URL: https://github.com/kaldi-asr/kaldi

Official documentation:  Kaldi Documentation | HIPSTAS Kaldi instance

Basic information

Open source or proprietary

Open source

Cost

Free

Input

16kHz wav; but this containerized version contains a bash script that converts MP3, MP4, WAV, and MOV files to the appropriate spec before sending to Kaldi scripts.

Output

- JSON and txt file
- word-timestamped JSON (see https://americanarchivepb.wordpress.com/2018/06/13/aapb-transcription-workflow-part-1/ for an example)
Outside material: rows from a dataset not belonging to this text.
-- ==== Sys2Proof/Machine/Window.lean ====
section
/-! DEFINITION. PW: verdicts, slots, consumption, gap skipping and the gap hold timer (04_parcel_intake_and_reordering.md); and the
rule that stops both job timers when the job leaves the run states. -/

namespace Sys2Proof.Machine

/-- The window of a new job (R59). -/
def Window.start (first : Word16) : Window where
  base := first
  slots := List.replicate Config.windowSlots none
  readOffset := 0
  history := []
  gapTimer := .idle

/-- The distance from B up to a number, modulo 65536 (R61). -/
def Window.distance (w : Window) (s : Word16) : Nat := (s - w.base).toNat

/-- PW's verdict on a parcel (R61). -/
def Window.verdict (w : Window) (s : Word16) : Verdict :=
  let k := w.distance s
  if k < Config.windowSlots then if (w.held? s).isSome then .duplicate else .taken
  else if k ≤ 32767 then .ahead
  else if k < 65536 - Config.historyLength then .stale
  else match w.history[65536 - k - 1]? with
    | some .consumed => .duplicate
    | some .lost => .late
    | none => .stale

/-- A parcel stored in its slot (R62). -/
def Window.store (p : Parcel) (w : Window) : Window :=
  { w with
    slots := w.slots.set (p.sequence.toNat % Config.windowSlots) (some p)
    readOffset := if p.sequence = w.base then 0 else w.readOffset }

/-- The history with the fates of numbers just passed, newest first, trimmed (R68). -/
def Window.remember (fates : List Fate) (w : Window) : List Fate := (fates ++ w.history).take Config.historyLength

/-- The parcel at B has been consumed (R67). -/
def Window.consume (w : Window) : Window :=
  { w with
    slots := w.slots.set (w.base.toNat % Config.windowSlots) none
    history := w.remember [.consumed]
    base := w.base + 1
    readOffset := 0 }

/-- SD takes the byte offered (R66, R67): the byte with its place, and the window after it. -/
def Window.takeByte (w : Window) : Option (StreamByte × Window) :=
  match w.held? w.base with
  | none => none
  | some p =>
    match p.payload[w.readOffset]? with
    | none => none
    | some b =>
      some (⟨b, ⟨w.base, w.readOffset⟩⟩,
        if w.readOffset + 1 < p.payload.length then { w with readOffset := w.readOffset + 1 } else w.consume)

/-- How far above B the lowest held parcel lies (R71). -/
def Window.lowestHeld (w : Window) : Option Nat :=
  (List.range Config.windowSlots).find? (fun k => (w.held? (w.base + BitVec.ofNat 16 k)).isSome)

/-- The gap of a count of numbers is skipped (R71). -/
def Window.skip (count : Nat) (w : Window) : Window :=
  { w with
    history := w.remember (List.replicate count .lost)
    base := w.base + BitVec.ofNat 16 count
    readOffset := 0
    gapTimer := .idle }

/-- The job counter that a verdict raises (R65). -/
def Verdict.counter : Verdict → Option JobCounter
  | .taken => some .parcelsTaken
  | .duplicate => some .duplicates
  | .late => some .lateParcels
  | .stale => some .staleParcels
  | .ahead => none

/-- The gap hold timer after an event: it runs exactly while the three conditions of R70 hold, from the full gap hold value at
the event that makes them hold. -/
def Job.settleGapTimer (j : Job) : Job :=
  { j with window := { j.window with gapTimer :=
      if j.phase.inRun && j.window.gap then
        match j.window.gapTimer with
        | .running ms => .running ms
        | .idle => .running j.descriptor.gapHold
      else .idle } }

/-- The progress monitor after an event: stopped outside RUNNING and STOPPING (R119). -/
def Job.settleMonitor (j : Job) : Job :=
  if j.phase.inRun then j else { j with unit := { j.unit with monitor := .stopped } }

/-- Both timers after an event. -/
def Job.settleTimers (j : Job) : Job := j.settleGapTimer.settleMonitor

/-- PW takes a PARCEL (R61 to R65, R70). -/
def Job.takeParcel (p : Parcel) (j : Job) : Job × Verdict :=
  let v := j.window.verdict p.sequence
  let j := if v = .taken then { j with window := j.window.store p } else j
  let j := match v.counter with
    | some c => j.count c 1
    | none => j
  (j.settleGapTimer, v)

end Sys2Proof.Machine
end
Speaker diarization/identification

No

Languages Supported

English

Other features


Custom vocabulary

No

Programming languages

Written in C++, bindings for Python and BASH

Other tech notes

This version is containerized.

Privacy/Access

Will inherit whatever security protocols IU requires in IT systems.

Evaluation

Input formats

16kHz WAV audio file

Output formats

The WGBH fork outputs JSON with word-level timestamps and confidence as well as plain text

Accuracy

46% average accuracy (or 64% WER) across our samples

Processing time

4x-real-time

Computing resources required

Each container requires at least 1 CPU an 6GB of memory.

Growth rate

N/A

Social impact

Uses open source tool. If AMP contributes to code this will contribute to the community. Kaldi can be trained, so there is more control over the output, but training a model is difficult and time consuming. The same level of care would need to be taken for Kaldi as for commercial services to ensure that the risks of unintended consequences are mitigated.

Cost

Cost is related to cost of IU servers and the average throughput by users.

Support

Open source community. Support is only via goodwill from the community. Kaldi has an active community forum.

Integration capabilities

N/A

Training

A requirement for successful training of Kaldi would be one or more expert speech recognition researchers to manage model development and training for all unique recording scenarios (e.g, clear english with one speaker and no background noise and one specific type of accent; clear english with two speakers and no background noise and noticeable southern accent, etc.) — additionally the type of content will require different models (e.g., english read out of the WSJ, poetry, weather news; sports news, theater, etc.).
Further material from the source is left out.